A long, obstacle strewn path lined on both sides with barbed wire leads from Kfar Yuval, passing through Kibbutz Dafna’s fruit orchards to Ghajar. Some of the region’s mountain peaks, formerly the inheritance of the tribe of Naftali, are now officially under Lebanese sovereignty, which means they are unofficially under Hizbullah control. Lebanese army outposts and IDF bases face each other, artillery at the ready. It is quiet, but tense. Some say it is the lull before the storm.

This barbed wire path is accessible to just a few local Ghajar residents. It is the umbilical cord that connects them with their life source in Israel. Jeeps and other all-terrain vehicles pass us by, carrying Ghajar residents to their steady jobs in Israel.

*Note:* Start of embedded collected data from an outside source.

theorem State.Same.source_eq (h : s.Same s') : s.source = s'.source := let ⟨_, _, _, hr, _⟩ := h; hr

theorem State.Same.port_eq (h : s.Same s') : s.port = s'.port := let ⟨_, _, _, _, _, hp, _⟩ := h; hp

theorem State.Same.draws_eq (h : s.Same s') : s.draws = s'.draws := let ⟨_, _, _, _, _, _, _, hn⟩ := h; hn

theorem State.Same.faultOf_eq (h : s.Same s') (p : Port) : s.faultOf p = s'.faultOf p := by
  cases p
  · exact h.enc_same.1
  · exact h.dec_same.1

theorem State.Same.withEnc {e e' : Enc} (h : s.Same s') (he : e.Same e') : (s.withEnc e).Same (s'.withEnc e') :=
  ⟨he, h.2⟩

theorem State.Same.withDec {d d' : Dec} (h : s.Same s') (hd : d.Same d') : (s.withDec d).Same (s'.withDec d') := by
  obtain ⟨he, -, hrest⟩ := h
  exact ⟨he, hd, hrest⟩

theorem State.Same.withSink (k : Sink) (h : s.Same s') : (s.withSink k).Same (s'.withSink k) := by
  obtain ⟨he, hd, -, hrest⟩ := h
  exact ⟨he, hd, rfl, hrest⟩

theorem State.Same.withSource (r : Source) (h : s.Same s') : (s.withSource r).Same (s'.withSource r) := by
  obtain ⟨he, hd, hk, -, hrest⟩ := h
  exact ⟨he, hd, hk, rfl, hrest⟩

theorem State.Same.withPort (p : Port) (h : s.Same s') : (s.withPort p).Same (s'.withPort p) := by
  obtain ⟨he, hd, hk, hr, hpend, -, hrest⟩ := h
  exact ⟨he, hd, hk, hr, hpend, rfl, hrest⟩

theorem State.Same.sends (r : Response) (h : s.Same s') : (s.sends r).Same (s'.sends r) := by
  obtain ⟨he, hd, hk, hr, hpend, hp, hres, hn⟩ := h
  exact ⟨he, hd, hk, hr, hpend, hp, congrArg (· ++ [r]) hres, hn⟩

theorem State.Same.drawn (h : s.Same s') : s.drawn.Same s'.drawn := by
  obtain ⟨he, hd, hk, hr, hpend, hp, hres, hn⟩ := h
  exact ⟨he, hd, hk, hr, hpend, hp, hres, congrArg (· + 1) hn⟩

theorem State.Same.respondBare (p : Port) (st : Status) (h : s.Same s') :
    (s.respondBare p st).Same (s'.respondBare p st) := by
  unfold State.respondBare
  rw [← h.draws_eq]
  exact (h.sends _).drawn

/-- What a failed write leaves open is drawn alike. -/
theorem State.Same.spoilEnc (h : s.Same s') : s.spoilEnc.Same s'.spoilEnc := by
  unfold State.spoilEnc
  rw [← h.draws_eq]
  exact (h.withEnc (.refl _)).drawn

/-- What a failed read leaves open is drawn alike. -/
theorem State.Same.spoilDec (h : s.Same s') : s.spoilDec.Same s'.spoilDec := by
  unfold State.spoilDec
  rw [← h.draws_eq]
  exact (h.withDec (.refl _)).drawn

theorem State.Same.raise (c : Condition) (h : s.Same s') : (s.raise c).Same (s'.raise c) := by
  cases c with
  | endOfData => exact (h.withDec h.dec_same.markFinished).respondBare _ _
  | readError => exact h.spoilDec.respondBare _ _
  | writeError => exact h.spoilEnc.respondBare _ _
  | refused =>
    simp only [State.raise, ← h.port_eq]
    exact h.respondBare _ _

end Updates

/-! ### What no command can tell: the entry -/

/-- Two answers that no command tells apart: next states alike, the same fault, or the same refusal. -/
inductive SameResult : Result → Result → Prop where
  | next {t t' : State} (h : t.Same t') : SameResult (.next t) (.next t')
  | fault (f : Fault) : SameResult (.fault f) (.fault f)
  | refused (r : Refusal) : SameResult (.refused r) (.refused r)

Ghajar sits on a strategic portion of the Golan Heights, straddling both Syria and Lebanon, which was annexed by Israel in 1981. Israel withdrew from the northern part of the village when it quit Lebanon in 2000, but re-occupied it in 2006 in the wake of the Second Lebanon War. It is a piece of land that the international community would like to see Israel “give back” as an expression of Israeli goodwill. Ghajar’s residents are Israeli citizens wary of givebacks that could place them under the iron will of Hizbullah terrorists who crouch at their doorstep and who view Ghajar’s barbed wire fence as the gateway to crossing the Israeli border.

When Prime Minister Netanyahu submitted plans to the UN last week for an Israeli withdrawal from the northern section of Ghajar that Lebanon claims as theirs, it sent shudders through the village of approximately 2200 residents even though many political observers say Netanyahu has no intention of carrying through. There are elements in the Israeli government urging the withdrawal, either because it would remove one Lebanese pretext for keeping up a state of war with Israel, or perhaps because it might forestall concessions on other fronts.

If the IDF withdraws, UN forces would replace them and Ghajar villagers know better than anyone that life under a new sovereign state will be very different from the lives they have become used to.

“They are putting us at the mercies of Nasrallah. They’ll murder us,” says Sheikh Naim Hatib, the official village sheikh. “You know how many times they’ve asked the villagers to return our ID cards and stop working in Israel? We didn’t listen to them. You know what’s awaiting us now?”